Large tumor of size 20x18cm arising from right ovary with torsion of its pedicle. Right tube stretched over ovarian tumor. Left ovary cyst of size 2.5x2.4cm. Right salpingo-ophorectomy done and omental biopsy taken.

Fig. 3: Showing Large Right Ovarian Cyst, Normal Uterus and Small Left Ovarian Cyst

Fig. 4: Large cyst after emptying the clear fluid in the cyst

Uniloculated, thick capsule, no capsular breach, no solid components.

Postoperative Period

Uneventful, patient discharged on 6^th postoperative day.

• Ascitic fluid analysis- No evidence of malignant cells

Omental biopsy shows- Few lymphocytes, occasional mesothelial cells, no malignant cells.

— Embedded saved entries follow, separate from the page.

/-- An engine takes the request at the head of its queue: parked, a hit, or a miss that sends for its line. -/
def atomTake (k : Nat) (s : State) : State :=
  let a := atomAt s k
  match a.queue with
  | [] => s
  | r :: rest =>
    let line := r.pa / 64
    let s := onAtom k (fun a => { a with queue := rest, next := s.cyc + 1 }) s
    match a.fills.find? fun f => f.line = line ∧ f.live with
    | some f => onAtom k (fun a => { a with fills := a.fills.map fun g => if g.id = f.id then { g with reqs := g.reqs ++ [r] } else g }) s
    | none =>
      match a.store.find? fun x => x.line = line with
      | some x =>
        let s := onAtom k (storePut line x.data) s
        let (s, d) := serveAtom k r x.data s
        onAtom k (storeSet line d) s
      | none =>
        let req : DevReq := ⟨atomOwner s r.src, r.party, r.phase, .aread, .atomFill k a.nfill, 64 * line, r.va / 64 * 64, 64, [], r.word, 0⟩
        let s := onAtom k (fun a => { a with fills := a.fills ++ [⟨a.nfill, line, none, [r], true⟩], nfill := a.nfill + 1 }) s
        arriveAt (s.cyc + Config.travelStack (Config.engineNode k) (stackOf s.variant r.va)) req s

/-- The engine takes one request; or a request of another core leaves that core on this cycle (R271, R272, DESIGN CHOICE, log 1). -/
def execAtomicRequestService (s : State) : Host.Outcome State Fault Refusal :=
  dueElse s (fun | .atomAsk r => some r | _ => none) (fun r s => atomSend s.cyc r s)
    fun s => match atomReady s with | some k => atomTake k s | none => s

/-- A fill is back, or the next of its parked requests is due: one is served a cycle. -/
def execAtomicFillReturn (s : State) : Host.Outcome State Fault Refusal :=
  onDue s (fun | .atomicFillReturn k id d => some (k, id, d) | _ => none) fun (k, id, d0) s =>
    match (atomAt s k).fills.find? fun f => f.id = id with
    | none => s
    | some f =>
      let d := f.data.getD d0
      let s := if f.data.isNone && f.live then onAtom k (storePut f.line d) s else s
      match f.reqs with
      | [] => onAtom k (fun a => { a with fills := a.fills.filter fun g => g.id ≠ id }) s
      | r :: rest =>
        if !relRoom s (atomAt s k) r then
          let s := onAtom k (fun a => { a with fills := a.fills.map fun g => if g.id = id then { g with data := some d } else g }) s
          s.postAt (s.cyc + 1) (.atomicFillReturn k id [])
        else
          let (s, d') := serveAtom k r d s
          let s := if f.live then onAtom k (storeSet f.line d') s else s
          if rest.isEmpty then onAtom k (fun a => { a with fills := a.fills.filter fun g => g.id ≠ id }) s
          else
            let s := onAtom k (fun a =>
              { a with fills := a.fills.map fun g => if g.id = id then { g with data := some d', reqs := rest } else g }) s
            s.postAt (s.cyc + 1) (.atomicFillReturn k id [])

/-- The notice of a plain write drops the line; a fill on its way, or being served, goes to the requests parked on it and no later. -/
def execPlainWriteNotice (s : State) : Host.Outcome State Fault Refusal :=
  onDue s (fun | .plainWriteNotice k line => some (k, line) | _ => none) fun (k, line) s =>
    onAtom k (fun a =>
      { a with
        store := a.store.filter fun x => x.line ≠ line
        fills := a.fills.map fun f => if f.line = line then { f with live := false } else f }) s

/-- The watches of a line in the order of their creation, each on the value that those before it have left (R276). -/
def execWatchEvaluation (s : State) : Host.Outcome State Fault Refusal :=
  onDue s (fun | .watchEvaluation k line => some (k, line) | _ => none) fun (k, line) s =>
    let a := atomAt s k
    let d0 := match a.store.find? fun x => x.line = line with | some x => x.data | none => serveReq.lineNow s k line
    let (s, d) := (a.watches.filter fun w => w.pa / 64 = line).foldl (fun (acc : State × List Byte) w =>
      let (s, d', done) := atomOp k w acc.2 acc.1
      (if done then onAtom k (fun a => { a with watches := a.watches.erase w }) s else s, d')) (s, d0)
    onAtom k (storeSet line d) s

/-- The answer of an atomic (R274): a value for its register, and for a word that waits its acquire and its end. -/
def execAtomicReturn (s : State) : Host.Outcome State Fault Refusal :=
  onDue s (fun | .atomicReturn r => some r | _ => none) fun r s =>
    match r.src with
    | .core =>
      let reg := match r.reg with | some d => d.toNat | none => 0
      let mine (o : LdOut) : Bool := o.amo && decide (o.reg = reg) && decide (o.iss = r.iss)
      let s := match s.job.seq.ldOut.find? mine with
        | some o => s.onSeq fun q => { q with ldOut := q.ldOut.erase o }
        | none => s
      match r.fault with
      | some f => takeFault s f
      | none =>
        let s := landReturn r.iss (.sreg reg r.val) (fun q => q.setS reg r.val) s
        if r.hold then advance .sq (addHeld s (party s 0) r.acq) else s
    | .grip q pk => s.onGrip fun g => { g with acks := g.acks ++ [.answer q pk] }
    | .peer core eng => s.emit (.atomReply core eng r.val r.acq)
    | _ => s

/-- A post has been served: the waits of its core for it end, or the packet of the Grip is told (R275, R320). -/
def execSempostAck (s : State) : Host.Outcome State Fault Refusal :=
  onDue s (fun | .sempostAck d => some d | _ => none) fun d s =>
    match d with
    | .post va => releaseHeld (s.onSeq fun q => { q with postOut := q.postOut.erase va })
    | .grip q pk => s.onGrip fun g => { g with acks := g.acks ++ [.served q pk] }
    | .reel g n => s.onGrip fun x => { x with acks := x.acks ++ [.post g n] }
    | .peer core va => s.emit (.postAck core va)
    | _ => s

end Sys2Proof.Machine
end

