/-- A signal is sent once every earlier WRREM to its rank on its channel has been (R301). -/
def signalFree (s : State) (m : Remote) : Bool :=
  !((s.grp.rems.takeWhile fun x => x.id ≠ m.id).any fun x => x.token.isSome && !x.sent && decide (x.dst = m.dst) && decide (x.vc = m.vc))

def sendSignals (s : State) : State :=
  s.grp.rems.foldl (fun s m =>
    if m.token = none ∧ m.sent = false ∧ signalFree s m = true then
      sendPacket 2 m.vc m.dst m.gid (remBody m.off m.bix m.len) [] (setRemote { m with sent := true } s)
    else s) s

/-- A WRREM's source has been read: its bytes leave in address order, at most 4,096 a packet. A race or bad data there is one of an engine
operation: it stops, its token is ERR, and its job takes the fault at the word (R253, R365). -/
def wrremSend (m : Remote) (x : UnitOp) (s : State) : State :=
  let tok := m.token.getD 0
  match x.fault with
  | some (code, f2, f3) =>
    let s := s.onGrp fun g => { g with rems := g.rems.filter fun y => y.id ≠ m.id }
    let s := (onePer m.pages).foldl (fun s p => unpinOne m.root p s) s
    let s := completeToken m.jobId tok (BitVec.ofNat 64 code) (unionNat [m.core * 32 + 8 + tok] m.held) s
    let s := if m.jobId = s.job.id then
        takeFault s ⟨BitVec.ofNat 8 code, 0, m.word, false, false, true, false, false, false, f2, f3⟩ else s
    sendSignals s
  | none =>
    let d := x.bytes m.src m.len
    let s := (List.range ((m.len + 4095) / 4096)).foldl (fun s i =>
      sendPacket 1 m.vc m.dst m.gid (remBody (m.off + 4096 * i) m.bix 0) ((d.drop (4096 * i)).take 4096) s) s
    sendSignals (setRemote { m with sent := true } s)

/-- The next act of a WRREM: its source is read in the slots of its core's copy engine, as its agent (DESIGN CHOICE, log 33), once no copy
in flight covers a byte of it (R254). -/
def wrremAct (id : Nat) (s : State) : State :=
  match s.grp.rems.find? fun m => m.id = id with
  | none => s
  | some m =>
    match unitTake (.wrremSource id) s with
    | (some x, s) => wrremSend m x s
    | (none, s) =>
      let hit := s.core.ranges.filter fun r => decide (r.lo < m.src + m.len) && decide (m.src < r.hi)
      if hit.isEmpty then
        unitAsk (s.cyc + 1) (.copyEng m.core) .read (m.core * 32 + 8 + m.token.getD 0) 0 m.held false (lineAccs m.pages m.src m.len [])
          (.wrremSource id) s
      else (setRemote { m with ranges := unionNat m.ranges (hit.map DevRange.id) } s).postAt (s.cyc + 1) (.wrremSource id)

/-- The hand-over of a WRREM. -/
def startWrrem (tok : Nat) (r : RemDesc) (t : PgTable) (pages : List Piece) (s : State) : State :=
  let s := bindToken tok (pinAll s pages)
  let m := remoteOf s (some tok) r t ((r.len + 4095) / 4096) pages
  (addRemote m s).postAt (s.cyc + 1) (.wrremSource m.id)

def execWrrem (p : Pred) (t : BitVec 4) (preg : BitVec 6) (s : State) : Host.Outcome State Fault Refusal :=
  sideWord p s fun s => do
    let (s, r, tab, pages) ← remChecks false preg s
    waitFor (!tokBusy s t.toNat) s .token
    waitFor (pinRoom s pages) s .other
    .ok (startWrrem t.toNat r tab pages s)

def execSigrem (p : Pred) (preg : BitVec 6) (s : State) : Host.Outcome State Fault Refusal :=
  sideWord p s fun s => do
    let (s, r, tab, _) ← remChecks true preg s
    waitFor (storeRoom s) s .other
    let s := addRemote (remoteOf s none r tab 1 []) s
    .ok (sendSignals (s.onSeq fun q => { q with remOut := q.remOut + 1 }))

/-- An acknowledgement of the moves of a pass (R314). -/
def repAck (id : Nat) (s : State) : State :=
  match s.grp.reps.find? fun c => c.ack = id ∧ c.left ≠ 0 with
  | none => s
  | some c =>
    let s := s.onGrp fun g => { g with reps := g.reps.map fun x => if x.gid = c.gid ∧ x.num = c.num then { x with left := x.left - 1 } else x }
    if c.left = 1 then s.postAt (s.cyc + 1) (.repartComplete c.gid c.num) else s

/-- An acknowledgement: the last completes the token, or ends the signal's count (R300), or lets a pass write its record. -/
def takeAck (id : Nat) (ok : Bool) (s : State) : State :=
  match s.grp.rems.find? fun m => m.id = id with
  | none => repAck id s
  | some m =>
    let m' := { m with left := m.left - 1, bad := m.bad || !ok }
    if m'.left = 0 then
      let s := s.onGrp fun g => { g with rems := g.rems.filter fun x => x.id ≠ id }
      match m.token with
      | some t =>
        let s := (onePer m.pages).foldl (fun s p => unpinOne m.root p s) s
        completeToken m.jobId t (if m'.bad then 0x0107 else 0) (unionNat [m.core * 32 + 8 + t] m.held) s
      | none => onJobOf m.jobId (fun j => { j with seq := { j.seq with remOut := j.seq.remOut - 1 } }) s
    else setRemote m' s

/-- An acknowledgement arrives; or a WRREM of this core goes on. -/
def execAckPacketArrival (s : State) : Host.Outcome State Fault Refusal :=
  onDue s (fun | .ackPacketArrival k id ok => some (Sum.inl (k, id, ok)) | .wrremSource id => some (Sum.inr id) | _ => none) fun e s =>
    match e with
    | .inl (k, id, ok) => withPacket k 6 (takeAck id ok) s
    | .inr id => wrremAct id s

/-- The place in this core's resident job that a packet of a group names, where the binding admits it (R299, R300). -/
def bindingPlace (s : State) (gid bix off len : Nat) : Option (Nat × List Piece) :=
  let b := s.binding bix
  if s.job.st ≠ .none ∧ (s.job.l.gang.map fun g => g.1) = some gid ∧ b.v = true ∧ b.wr = true ∧
      off + len ≤ b.len then some (b.base + off, b.pages) else none

/-- The first packet of a WRREM: its whole range is checked against the binding (R300). -/
def wrremCheck (k : SynPkt) (id doff len : Nat) (s : State) : State :=
  s.onGrp fun g => { g with wrs := g.wrs ++ [⟨k.src.toNat, id, len, bindingPlace s k.gid.toNat (k.body.getD 8 0).toNat doff len⟩] }

/-- A packet of a WRREM: its bytes go as fabric arrivals to where its check has put them, in the port's slots (R239, R300); of one whose
check has failed nothing is written. -/
def wrremWrite (k : SynPkt) (id doff : Nat) (s : State) : State :=
  match s.grp.wrs.find? fun w => w.src = k.src.toNat ∧ w.id = id with
  | none => s.emit (.wrAck k false)
  | some w =>
    let left := w.left - k.data.length
    let rest (l : List WrIn) : List WrIn := if left = 0 then l.erase w else l.map fun x => if x = w then { w with left := left } else x
    let s := s.onGrp fun g => { g with wrs := rest g.wrs }
    match w.place with
    | none => s.emit (.wrAck k false)
    | some (va, pages) =>
      unitAsk s.cyc (.port 0) .write 26 0 [] true (lineAccs pages (va + (leNat (k.body.take 8) - doff)) k.data.length k.data) (.writeServed k) s

/-- A write packet: the binding's check with the first of its WRREM, the bytes, and, once they are served, the acknowledgement (R300).
What the event says beside the packet, which WRREM it is of, that WRREM's offset and length and whether it is its first, the spec gives
the packet no field for (DESIGN CHOICE, log 33). -/
def execWritePacketArrival (s : State) : Host.Outcome State Fault Refusal :=
  onDue s (fun | .writePacketArrival k id f o n => some (Sum.inl (k, id, f, o, n)) | .writeServed k => some (Sum.inr k) | _ => none) fun e s =>
    match e with
    | .inl (k, id, first, doff, len) =>
      withPacket k 1 (fun s => wrremWrite k id doff (if first then wrremCheck k id doff len s else s)) s
    | .inr k =>
      match unitTake (.writeServed k) s with
      | (some x, s) => s.emit (.wrAck k (!x.bad))
      | (none, s) => s

/-- An earlier write from the same device on the same channel that has not been served. -/
def writesBefore (s : State) (k : SynPkt) : Bool :=
  s.dev.ops.any fun x => match x.next with
    | .writeServed w => decide (w.src = k.src) && decide (w.ctl.toNat % 4 = k.ctl.toNat % 4)
    | _ => false

/-- A signal: its increment goes to the semaphore's home engine, after the writes before it, releasing a set with the fabric arrivals (R301). -/
def execSignalPacketArrival (s : State) : Host.Outcome State Fault Refusal :=
  onDue s (fun | .signalPacketArrival k => some k | _ => none) fun k s =>
    withPacket k 2 (fun s =>
      let off := leNat (k.body.take 8)
      if writesBefore s k then s.postAt (s.cyc + 1) (.signalPacketArrival k)
      else match bindingPlace s k.gid.toNat (k.body.getD 8 0).toNat off 8 with
      | none => s.emit (.wrAck k false)
      | some (va, pages) =>
        let pa := (pieceAt pages va).getD 0
        let inc := BitVec.ofNat 64 (leNat ((k.body.drop 12).take 4))
        (atomSend s.cyc ⟨.synric 0, .sempost, va, pa, 8, inc, 0, 0, false, true, 26, racePhase s, [26], wordRef s .sq, 0⟩ s).emit
          (.wrAck k true)) s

HPE report- Sclerosing Stromal Cell Ovarian Tumour

Fig. 5: HPE showing sclerosing cells

Fig. 6: HPE picture of sclerosing stromal cell tumour of ovary

Fig. 8: Inhibin Positive

DISCUSSION

Sclerosing stromal tumors are usually hormonally inactive. If hormonally active, they are usually androgenic and occur most frequently during pregnancy. Menstrual irregularity and pelvic pain are the most frequent complaints during presentation. SST is attributable to theca cell fibrous tumour subtypes of ovarian sex cord-stromal tumor from WHO-2003 classification that is distinctive clinical, pathologic and radiological features, which differentiates it from other stromal tumour.³ The aetiology is unknown. However, it has been proposed to originate from perifollicular myoid stromal cells that are normally present in the theca externa.⁴ A 2% to 6% of ovarian tumors originating from stroma of ovary. First described by Chalvardjian and Scully in 1973; 114 cases have been described in literature. Benign tumor, but one case of tumor with low-grade potential have been described. Presents predominantly in the second and third decades of life.

• Immunohistochemical markers. Positive for vimentin, actin and inhibin. Negative for CD-199 and S100.⁵

CONCLUSION

Due to the rarity of this neoplasm, it is not always possible to predict the presence of this tumor preoperatively on the basis of clinical and radiological findings.

The possibility of sclerosing stromal tumor should always be kept in young patients with ovarian mass, as these are benign and can be treated successfully by enucleation or unilateral ovariotomy.

REFERENCES

1.    Chalvardjian A, Scully RE. Sclerosing stromal tumor of the ovary. PubMed 1973;31:664-70.
2.    Kim JY, Jung KJ, Chung DS, et al. Sclerosing stromal tumor of the ovary. MR–pathologic correlation in three cases. Korean J Radiol 2003;4:194-9.
3.    Liang YF, Zeng JC, Ruan JB, et al. Ovarian sclerosing stromal tumor in a young woman with ectopic preg- nancy: clinical, pathological and immunohistological studies. Int J Clin Exp Pathol 2013;7:456-9.
4.    Kaygusuz EI, Cesur S, Cetiner H, et al. Sclerosing stromal tumor in young women: clinicopathologic and immune-histochemical spectrum. J Clin Diagn Res 2013; 7:1932-1935.
5.    Zekioglu O, Ozdemir N, Terek C, et al. Clinicopathological and immunohistochemical analysis of sclerosing stromal tumor of the ovary. Arch Gynecol Obstet 2010; 282(6): 671-6.